A BRIEF descriptor that is a key point;

is shown as a drawing G^αMidpoint v_iAnd v_jThe coordinate position of (a);

is shown as a drawing G^βMidpoint v_aAnd v_bThe coordinate position of (a); tau is the perspective transformation of the query image and the training matching image;

d_i,j,a,b(τ) represents the consistency of the lower edge (i, j) and the edge (a, b) of the perspective transformation τ, ω is selected to be large enough to ensure that the similarity of the pair of edges is greater than 0, the diagonal elements of the similarity matrix K contain the similarity information of the nodes and the nodes, and the non-diagonal elements contain the similarity information of the edges and the edges;

(3) filtering candidate matches, selecting GMS to screen retained key points, sorting according to matching distance, and retaining at most n_cSet of key points C^tAnd the similarity is highest, and deletion does not belong to C^tThe rows and columns of the key points are used to condense the similarity matrix K to a size reduced to n_c ²N²。
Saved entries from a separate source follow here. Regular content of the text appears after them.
-- ==== Sys2Proof/Laws/KeepsEvents.lean ====
section
/-! SUPPORT. What they keep: the events. -/
namespace Sys2Proof.Machine
open Sys2Proof

variable {sb : State}

theorem Keeps.unlessFrozen {s t : State} (hK : Keeps sb s) (ht : Keeps sb t) : Keeps sb (s.unlessFrozen t) := Keeps.ite hK ht

theorem Keeps.takeNext {s : State} {u : Nat} {p : Bound → Bool} (hK : Keeps sb s) : Keeps sb (s.takeNext u p) := by
  unfold State.takeNext
  extract_lets s1 b
  have h1 : Keeps sb s1 := by
    simp only [s1]
    split
    · exact hK.act
    · exact hK
  exact Keeps.ite h1.act hK

theorem execExternalInterruption_keeps {u : Uid} {s : State} (hK : Keeps sb s) : KeepsR sb (execExternalInterruption u s) := by
  unfold execExternalInterruption
  repeat' first
    | with_reducible assumption
    | with_reducible refine KeepsR.next ?_
    | with_reducible refine Keeps.takeNext ?_
    | split
    | dsimp only

theorem execIoInterruption_keeps {n : CpuNo} {s : State} (hK : Keeps sb s) : KeepsR sb (execIoInterruption n s) := by
  unfold execIoInterruption
  repeat' first
    | with_reducible assumption
    | with_reducible refine KeepsR.next ?_
    | with_reducible refine Keeps.takeNext ?_
    | split
    | dsimp only

theorem execMachineCheckInterruption_keeps {n : CpuNo} {s : State} (hK : Keeps sb s) :
    KeepsR sb (execMachineCheckInterruption n s) := by
  unfold execMachineCheckInterruption
  repeat' first
    | with_reducible assumption
    | with_reducible refine KeepsR.next ?_
    | with_reducible refine Keeps.takeNext ?_
    | split
    | dsimp only

theorem execRestartInterruption_keeps {n : CpuNo} {s : State} (hK : Keeps sb s) : KeepsR sb (execRestartInterruption n s) := by
  unfold execRestartInterruption
  repeat' first
    | with_reducible assumption
    | with_reducible refine KeepsR.next ?_
    | with_reducible refine Keeps.takeNext ?_
    | split
    | dsimp only

theorem execCpuTimerCondition_keeps {u : Uid} {s : State} (hK : Keeps sb s) : KeepsR sb (execCpuTimerCondition u s) := by
  unfold execCpuTimerCondition
  repeat' first
    | with_reducible assumption
    | with_reducible refine KeepsR.next ?_
    | with_reducible refine Keeps.passUnits ?_
    | with_reducible refine Keeps.ite ?_ ?_
    | split
    | dsimp only

theorem execClockComparatorCondition_keeps {u : Uid} {s : State} (hK : Keeps sb s) :
    KeepsR sb (execClockComparatorCondition u s) := by
  unfold execClockComparatorCondition
  repeat' first
    | with_reducible assumption
    | with_reducible refine KeepsR.next ?_
    | with_reducible refine Keeps.passUnits ?_
    | with_reducible refine Keeps.ite ?_ ?_
    | split
    | dsimp only

theorem execMismatchRetry_keeps {n : CpuNo} {s : State} (hK : Keeps sb s) : KeepsR sb (execMismatchRetry n s) := by
  unfold execMismatchRetry
  repeat' first
    | with_reducible assumption
    | with_reducible refine KeepsR.next ?_
    | with_reducible refine Keeps.unlessFrozen ?_ ?_
    | with_reducible refine Keeps.mismatch ?_
    | split
    | dsimp only

theorem execSquashedMismatch_keeps {n : CpuNo} {ia : Word} {s : State} (hK : Keeps sb s) :
    KeepsR sb (execSquashedMismatch n ia s) := by
  unfold execSquashedMismatch
  repeat' first
    | with_reducible assumption
    | with_reducible refine KeepsR.next ?_
    | with_reducible refine Keeps.unitSend ?_
    | with_reducible refine Keeps.ite ?_ ?_
    | split
    | dsimp only

theorem execLogicSelftestEnd_keeps {n : CpuNo} {v : Verdict} {s : State} (hK : Keeps sb s) :
    KeepsR sb (execLogicSelftestEnd n v s) := by
  unfold execLogicSelftestEnd
  repeat' first
    | with_reducible assumption
    | with_reducible refine KeepsR.next ?_
    | with_reducible refine Keeps.unlessFrozen ?_ ?_
    | with_reducible refine Keeps.dropInj ?_
    | with_reducible refine Keeps.selfTestEnd ?_
    | with_reducible refine Keeps.ite ?_ ?_
    | split
    | dsimp only
    | with_reducible refine Keeps.upd ?_

theorem execComparatorFault_keeps {n : CpuNo} {parity : Bool} {s : State} (hK : Keeps sb s) :
    KeepsR sb (execComparatorFault n parity s) := by
  unfold execComparatorFault
  repeat' first
    | with_reducible assumption
    | with_reducible refine KeepsR.next ?_
    | with_reducible refine Keeps.unlessFrozen ?_ ?_
    | with_reducible refine Keeps.comparatorFault ?_
    | split
    | dsimp only

theorem execSpareSelftestEnd_keeps {die : CxDie} {cluster : Fin 2} {pass : Bool} {s : State} (hK : Keeps sb s) :
    KeepsR sb (execSpareSelftestEnd die cluster pass s) := by
  unfold execSpareSelftestEnd
  repeat' first
    | with_reducible assumption
    | with_reducible refine KeepsR.next ?_
    | with_reducible refine Keeps.unlessFrozen ?_ ?_
    | with_reducible refine Keeps.spareTestEnd ?_
    | split
    | dsimp only

theorem execMoveComplete_keeps {n : CpuNo} {readable : Bool} {s : State} (hK : Keeps sb s) :
    KeepsR sb (execMoveComplete n readable s) := by
  unfold execMoveComplete
  repeat' first
    | with_reducible assumption
    | with_reducible refine KeepsR.next ?_
    | with_reducible refine Keeps.unlessFrozen ?_ ?_
    | with_reducible refine Keeps.moveComplete ?_
    | split
    | dsimp only

theorem execFailingCoreSweepEnd_keeps {core : CoreNo} {s : State} (hK : Keeps sb s) :
    KeepsR sb (execFailingCoreSweepEnd core s) := by
  unfold execFailingCoreSweepEnd
  repeat' first
    | with_reducible assumption
    | with_reducible refine KeepsR.next ?_
    | with_reducible refine Keeps.unlessFrozen ?_ ?_
    | with_reducible refine Keeps.coreSweepEnd ?_
    | split
    | dsimp only

theorem execSvCmapWrite_keeps {n : CpuNo} {v : Dword} {s : State} (hK : Keeps sb s) : KeepsR sb (execSvCmapWrite n v s) := by
  unfold execSvCmapWrite
  repeat' first
    | with_reducible assumption
    | with_reducible refine KeepsR.next ?_
    | with_reducible refine Keeps.regWrite ?_
    | split
    | dsimp only

theorem execRandomBufferRefill_keeps {core : CoreNo} {s : State} (hK : Keeps sb s) :
    KeepsR sb (execRandomBufferRefill core s) := by
  unfold execRandomBufferRefill
  repeat' first
    | with_reducible assumption
    | with_reducible refine KeepsR.next ?_
    | with_reducible refine Keeps.unlessFrozen ?_ ?_
    | with_reducible refine Keeps.refillRnd ?_
    | with_reducible refine Keeps.ite ?_ ?_
    | split
    | dsimp only

theorem execDrbgReseedCount_keeps {die : Fin 10} {inst : Fin 8} {s : State} (hK : Keeps sb s) :
    KeepsR sb (execDrbgReseedCount die inst s) := by
  unfold execDrbgReseedCount
  repeat' first
    | with_reducible assumption
    | with_reducible refine KeepsR.next ?_
    | with_reducible refine Keeps.unlessFrozen ?_ ?_
    | with_reducible refine Keeps.reseedCount ?_
    | with_reducible refine Keeps.ite ?_ ?_
    | split
    | dsimp only

theorem execHealthTestFailed_keeps {die : Fin 10} {s : State} (hK : Keeps sb s) : KeepsR sb (execHealthTestFailed die s) := by
  unfold execHealthTestFailed
  repeat' first
    | with_reducible assumption
    | with_reducible refine KeepsR.next ?_
    | with_reducible refine Keeps.unlessFrozen ?_ ?_
    | with_reducible refine Keeps.healthFail ?_
    | split
    | dsimp only

theorem execLineFillArrival_keeps {core : CoreNo} {a : Pa} {s : State} (hK : Keeps sb s) :
    KeepsR sb (execLineFillArrival core a s) := by
  unfold execLineFillArrival
  repeat' first
    | with_reducible assumption
    | with_reducible refine KeepsR.next ?_
    | with_reducible refine Keeps.unlessFrozen ?_ ?_
    | with_reducible refine Keeps.fillArrives ?_
    | split
    | dsimp only

theorem execVictimAccepted_keeps {core : CoreNo} {a : Pa} {s : State} (hK : Keeps sb s) :
    KeepsR sb (execVictimAccepted core a s) := by
  unfold execVictimAccepted
  repeat' first
    | with_reducible assumption
    | with_reducible refine KeepsR.next ?_
    | with_reducible refine Keeps.unlessFrozen ?_ ?_
    | with_reducible refine Keeps.victimAccepted ?_
    | split
    | dsimp only

theorem execHomeReadRequest_keeps {die : CxDie} {a : Pa} {s : State} (hK : Keeps sb s) :
    KeepsR sb (execHomeReadRequest die a s) := by
  unfold execHomeReadRequest
  repeat' first
    | with_reducible assumption
    | with_reducible refine KeepsR.next ?_
    | with_reducible refine Keeps.unlessFrozen ?_ ?_
    | with_reducible refine Keeps.homeRead ?_
    | with_reducible refine Keeps.ite ?_ ?_
    | with_reducible refine Keeps.of_fst (by assumption) ?_
    | split
    | dsimp only

theorem execHomeOwnershipRequest_keeps {die : CxDie} {a : Pa} {s : State} (hK : Keeps sb s) :
    KeepsR sb (execHomeOwnershipRequest die a s) := by
  unfold execHomeOwnershipRequest
  repeat' first
    | with_reducible assumption
    | with_reducible refine KeepsR.next ?_
    | with_reducible refine Keeps.unlessFrozen ?_ ?_
    | with_reducible refine Keeps.homeOwn ?_
    | with_reducible refine Keeps.ite ?_ ?_
    | split
    | dsimp only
8. The method for fast and robust image recognition and tracking based on structural features of claim 7, wherein the approximate matching of the graph is completed by a random walk algorithm, which is characterized in that: and searching a plurality of nodes with the maximum weight by using a PageRank graph matching algorithm to complete matching.

9. The method for fast and robust image recognition and tracking based on structural features according to claim 8, wherein the finding of the nodes with the maximum weight by using the PageRank graph matching algorithm comprises:

(1) initializing the access probability of each point for the assigned similarity matrix K, making it start to jump and randomly walk to the matching constraint and finally converge on the quasi-stationary distribution, and (i, a) ∈ C for each candidate match^tThe corresponding probability is initialized to:

(2) in order to solve the problem of termination points and traps, the transition probability is set to be η, the random jump probability is set to be (1- η), the iterative formula of random walk is changed into X' ═ η KX + (1- η) e, e is an equally-divided random jump probability matrix, iteration is carried out until convergence, and a plurality of nodes with the maximum weight are selected to finish matching.

10. A fast robust image recognition tracking apparatus based on structural features, comprising a memory, a processor and a computer program stored on the memory and executable on the processor, wherein the processor when executing the program is operable to perform the method of any one of claims 1 to 9.